Aquí comenzó otra batalla. Noche tras noche, mi madre actuaba como despertador y me levantaba para ir al baño. Después de un tiempo dejé de mojar la cama. Pasó la adolescencia, me hice adulto y aquellos episodios quedaron atrás.
Y aquí estoy en mi última etapa de la vida, los años no se perdonan y parece que vuelvo a aquella niñez. Mi cuerpo envejecido reclama su ración de pastillas para que funcione bien, pero a su vez me traen por el camino de la amargura.
No comprendo cómo un hombre puede orinar tanto. Cuando veo dibujos animados en la tele donde el personaje se retuerce por sus ganas de orinar, ya no me río como antes porque yo sé lo que es eso.
Tiemblo cuando salgo a la calle porque mi vejiga no se aguanta y he de buscar rápido una cafetería, o si me pilla en una caminata buscar un rincón donde meterme. Cuando viajo en un autocar sin aseo tengo que rogarle al conductor que me deje bajar, para ir al baño en una estación donde la parada sólo es para que bajen y suban los viajeros.

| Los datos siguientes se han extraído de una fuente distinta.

-- ==== Sys2Proof/Tests/Slice0.lean ====
section
/-! SUPPORT. Tests: what well-formedness refuses, the decoder on words written out from 30_encoding.md, the vectors of
95_test_vectors.md (each test names its vector or rule), and a witness for the hypotheses of every obligation. -/
set_option Elab.async false
namespace Sys2Proof.Machine

/-! ### decoding: one word for every constructor, opcode bytes from 30_encoding.md R86, operands by R81 and R82 -/

/-- The bytes decode to the instruction, with nothing left over. -/
def reads (bs : List Byte) (i : Instr) : Bool :=
  match decode bs with
  | .ok (j, []) => decide (j = i)
  | _ => false

theorem test_decode_alu : (
    reads [0x01, 0x00, 0x01] (.addRR .acc .d0) &&
    reads [0x02, 0x02, 0x07] (.addRN .d1 0x07) &&
    reads [0x03, 0x03, 0x00] (.addRA .d2 .a0) &&
    reads [0x04, 0x04, 0x00] (.subRR .d3 .acc) &&
    reads [0x05, 0x01, 0xFF] (.subRN .d0 0xFF) &&
    reads [0x06, 0x02, 0x01] (.subRA .d1 .a1) &&
    reads [0x07, 0x03] (.incR .d2) &&
    reads [0x08, 0x00] (.incA .a0) &&
    reads [0x09, 0x04] (.decR .d3) &&
    reads [0x0A, 0x01] (.decA .a1) &&
    reads [0x0B, 0x00, 0x01] (.andRR .acc .d0) &&
    reads [0x0C, 0x02, 0x80] (.andRN .d1 0x80) &&
    reads [0x0D, 0x03, 0x04] (.orRR .d2 .d3) &&
    reads [0x0E, 0x00, 0x2C] (.orRN .acc 0x2C) &&
    reads [0x0F, 0x01, 0x02] (.xorRR .d0 .d1) &&
    reads [0x10, 0x03, 0x00] (.xorRN .d2 0x00) &&
    reads [0x11, 0x04] (.notR .d3)) = true := by decide

theorem test_decode_data_movement : (
    reads [0x12, 0x00, 0x01] (.cpyRR .acc .d0) &&
    reads [0x13, 0x02, 0x07] (.cpyRN .d1 0x07) &&
    reads [0x14, 0x03, 0x00] (.cpyRA .d2 .a0) &&
    reads [0x15, 0x01, 0x00] (.cpyAA .a1 .a0) &&
    reads [0x16, 0x01, 0x12, 0x34] (.cpyAW .a1 0x1234) &&
    reads [0x17, 0x00, 0x04, 0x00] (.cpyARR .a0 .d3 .acc) &&
    reads [0x18, 0x01, 0x02, 0x01] (.cpyRRA .d0 .d1 .a1) &&
    reads [0x19, 0x03, 0x04] (.swpRR .d2 .d3) &&
    reads [0x1A, 0x00, 0x01] (.swpAA .a0 .a1) &&
    reads [0x1B, 0x00, 0xFF] (.memrW 0x00FF) &&
    reads [0x1C, 0x00] (.memrA .a0) &&
    reads [0x1D, 0xFF, 0x00] (.memwW 0xFF00) &&
    reads [0x1E, 0x01] (.memwA .a1) &&
    reads [0x1F, 0x00, 0x01] (.memcAA .a0 .a1) &&
    reads [0x20, 0x00, 0x0B, 0x07, 0xFF, 0x80] (.ldATNN .a0 0x0B07 0xFF 0x80) &&
    reads [0x21, 0x01, 0x80, 0x01, 0x00, 0x01] (.ldATRR .a1 0x8001 .acc .d0) &&
    reads [0x22, 0x12, 0x34, 0x2C] (.lenTN 0x1234 0x2C) &&
    reads [0x23, 0x00, 0xFF, 0x02] (.lenTR 0x00FF .d1)) = true := by decide

theorem test_decode_control : (
    reads [0x24, 0x03, 0x04] (.cmpRR .d2 .d3) &&
    reads [0x25, 0x00, 0x00] (.cmpRN .acc 0x00) &&
    reads [0x26, 0x01, 0x00] (.cmpRA .d0 .a0) &&
    reads [0x27, 0x01, 0x00] (.cmpAA .a1 .a0) &&
    reads [0x28, 0xFF, 0x00] (.jmpW 0xFF00) &&
    reads [0x29, 0x01] (.jmpA .a1) &&
    reads [0x2A, 0x0B, 0x07] (.jeW 0x0B07) &&
    reads [0x2B, 0x00] (.jeA .a0) &&
    reads [0x2C, 0x80, 0x01] (.jneW 0x8001) &&
    reads [0x2D, 0x01] (.jneA .a1) &&
    reads [0x2E, 0x12, 0x34] (.jlW 0x1234) &&
    reads [0x2F, 0x00] (.jlA .a0) &&
    reads [0x30, 0x00, 0xFF] (.jgW 0x00FF) &&
    reads [0x31, 0x01] (.jgA .a1) &&
    reads [0x32, 0xFF, 0x00] (.overW 0xFF00) &&
    reads [0x33, 0x00] (.overA .a0) &&
    reads [0x34, 0x0B, 0x07] (.noverW 0x0B07) &&
    reads [0x35, 0x01] (.noverA .a1) &&
    reads [0x36, 0x80, 0x01] (.callW 0x8001) &&
    reads [0x37, 0x00] (.callA .a0) &&
    reads [0x38] (.ret)) = true := by decide
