def raNrays (c : W512) : Nat := clamp 1 4096 (bits c 236 224)
def raMax (c : W512) : Nat := clamp 1 65535 (bits c 271 256)
def raRays (c : W512) : Nat := bits c 210 192

/-- Undefined codes (R335 step 1). -/
def bobUndef (c : W512) : Bool :=
  decide (4 ≤ bKind c) ||
  match bOp c with
  | 1 => decide (2 ≤ bSub c) || (bSub c == 1 && exLayout c == 3)
  | 2 => decide (3 ≤ bSub c)
  | 3 | 4 => decide (2 ≤ bSub c)
  | _ => true

/-- Bytes of the destination footprint for the clamped CAP (R337, R340). -/
def footprint (c : W512) : Nat :=
  match bOp c with
  | 1 => if bSub c = 0 then 8 * bCap c
         else if exLayout c = 0 then bCap c * exLines c * 128 else cdiv (bCap c) 32 * 32 * exLines c * 128
  | 2 => bCap c * bKey c
  | 3 => bCap c * 16
  | _ => raNrays c * 16

/-- Alignment of the payload's addresses and ranges of its local inputs (R335 step 3). -/
def bobInputs (c : W512) : Bool :=
  match bOp c with
  | 1 => bits c 447 384 % 128 == 0 && bits c 319 256 % 4 == 0 && bits c 255 192 % 4 == 0 &&
         bits c 191 128 % bKey c == 0 &&
         (bSub c == 0 || (exIaddr c % 8 == 0 && decide (exIaddr c + 8 * bCap c ≤ 0x80000)))
  | 2 => bits c 255 192 % bKey c == 0 && bits c 191 128 % bKey c == 0
  | 3 => bits c 319 256 % bKey c == 0 && bits c 191 128 % 128 == 0
  | _ => raRays c % 32 == 0 && decide (raRays c + 32 * raNrays c ≤ 0x80000) && bits c 191 128 % 128 == 0

/-- The record and destination ranges, and DCORE (R335 step 3). -/
def bobRanges (s : State) (cluster : Nat) (x : BobCmd) : Bool :=
  let c := x.cmd
  bComp c % 16 == 0 && decide (bComp c + 16 ≤ 0x80000) &&
  (bKind c == 3 || bAddr c % 128 == 0) &&
  (match bKind c with
   | 0 => decide (bAddr c + footprint c ≤ 0x80000)
   | 3 => true
   | _ => decide (bAddr c + footprint c ≤ 0x10000)) &&
  (slotQuads s x.slot).contains (cluster * 4 + bCore c / 4)

/-- The destination engine is held by a block of the command's slot (R335 step 4). -/
def bobHeld (s : State) (cluster : Nat) (x : BobCmd) : Bool :=
  match (engOf s (cluster * 16 + bCore x.cmd) (bEng x.cmd)).holder.bind (tget s.cores.blocks) with
  | some b => slotOfBlock s b == x.slot
  | none => false

/-- The destination channel is connected by a core-grid endpoint (R335 step 4). -/
def bobChanUsed (s : State) (cluster : Nat) (x : BobCmd) : Bool :=
  s.cores.outs.any fun e => e.2.core == cluster * 16 + bCore x.cmd && e.2.chan == bAddr x.cmd % 16

/-- A completion record (R338). -/
def compRec (status records posA posB : Nat) : BitVec 128 :=
  BitVec.ofNat 128 (posB * 2 ^ 96 + posA * 2 ^ 64 + records * 2 ^ 32 + status)

/-! ## Device reads of an engine (R329) -/

/-- An engine's access to device memory for a command, with entries of the issuing quad's share. Its reads are made one
after the other, so that never more than 256 are outstanding. -/
def bobWho (x : BobCmd) : Who := { asid := x.ctx, slot := some x.slot, site := .bobbin x.b (x.group / 256) }

/-- 128 B lines that a range touches. -/
def linesSpan (a n : Nat) : Nat := if n = 0 then 0 else (a + n - 1) / 128 - a / 128 + 1

/-- Entry `i` of an array of `n`-byte numbers. -/
def arrayAt (s : State) (x : BobCmd) (base n i : Nat) : State × Option Nat := vnat s (bobWho x) (base + n * i) n

/-- Consecutive entries of an array from entry `i`. -/
def arrayFrom (s : State) (x : BobCmd) (base n i k : Nat) : State × Option (List Nat) :=
  match vread s (bobWho x) (base + n * i) (n * k) with
  | (s, none) => (s, none)
  | (s, some b) => (s, some ((List.range k).map fun j => leNat (slice b (n * j) n)))

/-! ## Delivery -/

/-- Messages of packed bytes, the last padded with zeros (R336). -/
def messagesOf (l : List Byte) : List W512 :=
  (List.range (cdiv l.length 64)).map fun k => BitVec.ofNat 512 (leNat (slice l (64 * k) 64))

/-- Bytes written at an offset of a command's destination in local memory or a buffer. -/
def bobWrite (s : State) (cluster : Nat) (c : W512) (off : Nat) (l : List Byte) : State :=
  let core := cluster * 16 + bCore c
  if bKind c = 0 then lmWrite s core (bAddr c + off) l
  else setEng s core (bEng c) (obWrite (engOf s core (bEng c)) (bKind c - 1) (bAddr c + off) l)

/-- What an operation leaves: the stage, and the steps that it takes beyond the setup (R356). -/
abbrev OpEnd := BobStage × Nat

/-- Records delivered: pieces at their offsets, or one packed stream on a channel; then the completion record waits. The steps
are `work`, those of the reads and of the operation, and one for each line delivered, or for two messages (R356). -/
def bobDeliver (s : State) (cluster : Nat) (c : W512) (pieces : List (Nat × List Byte)) (rec' : BitVec 128) (work : Nat) :
    State × OpEnd :=
  let bytes := pieces.flatMap (·.2)
  if bKind c = 3 then
    let m := messagesOf bytes
    (s, if m.isEmpty then .delivered rec' else .sending m rec', work + cdiv m.length 2)
  else (pieces.foldl (fun s p => bobWrite s cluster c p.1 p.2) s, .delivered rec', work + cdiv bytes.length 128)

/-! ## EXPAND (R339 to R341) -/

/-- Degree of a source from its row pointers. -/
def degreeOf (lo hi : Nat) : Nat := hi - lo

/-- The sources admitted from `i` on: their numbers and edges, the first source not delivered, its degree (R341), and the
lines of row pointers and edges read (R356). -/
def bobAdmit (x : BobCmd) : Nat → State → Nat → Nat → State × Option (List (Nat × Nat × Nat) × Nat × Nat × Nat)
  | 0, s, i, _ => (s, some ([], i, 0, 0))
  | n + 1, s, i, room =>
    match arrayAt s x (bits x.cmd 319 256) 4 i with
    | (s, none) => (s, none)
    | (s, some v) =>
      match arrayFrom s x (bits x.cmd 191 128) (bKey x.cmd) v 2 with
      | (s, none) => (s, none)
      | (s, some rows) =>
        let lo := rows.getD 0 0
        let d := degreeOf lo (rows.getD 1 0)
        let row := linesSpan (bits x.cmd 191 128 + bKey x.cmd * v) (2 * bKey x.cmd)
        if room < d then (s, some ([], i, d, row))
        else match bobAdmit x n s (i + 1) (room - d) with
        | (s, none) => (s, none)
        | (s, some (l, p, q, k)) =>
          (s, some ((i, lo, d) :: l, p, q, k + row + linesSpan (bits x.cmd 255 192 + 4 * lo) (4 * d)))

En la noche me levanto cada dos horas, si no coincide antes, para ir al rincón más visitado de la casa. Y allí estoy, dando rienda suelta al manantial.
Tiemblo al pensar que algún día de nuevo tenga que usar pañal. Interiormente me siento atemorizado de que ello suceda y no sé si llorar. Me doy cuenta que cada cuerpo envejece de una manera, y envidio a aquellos que con edad avanzada corren libres sin ataduras. Yo ruego que mis últimos días no sean como los terrores que me persiguen.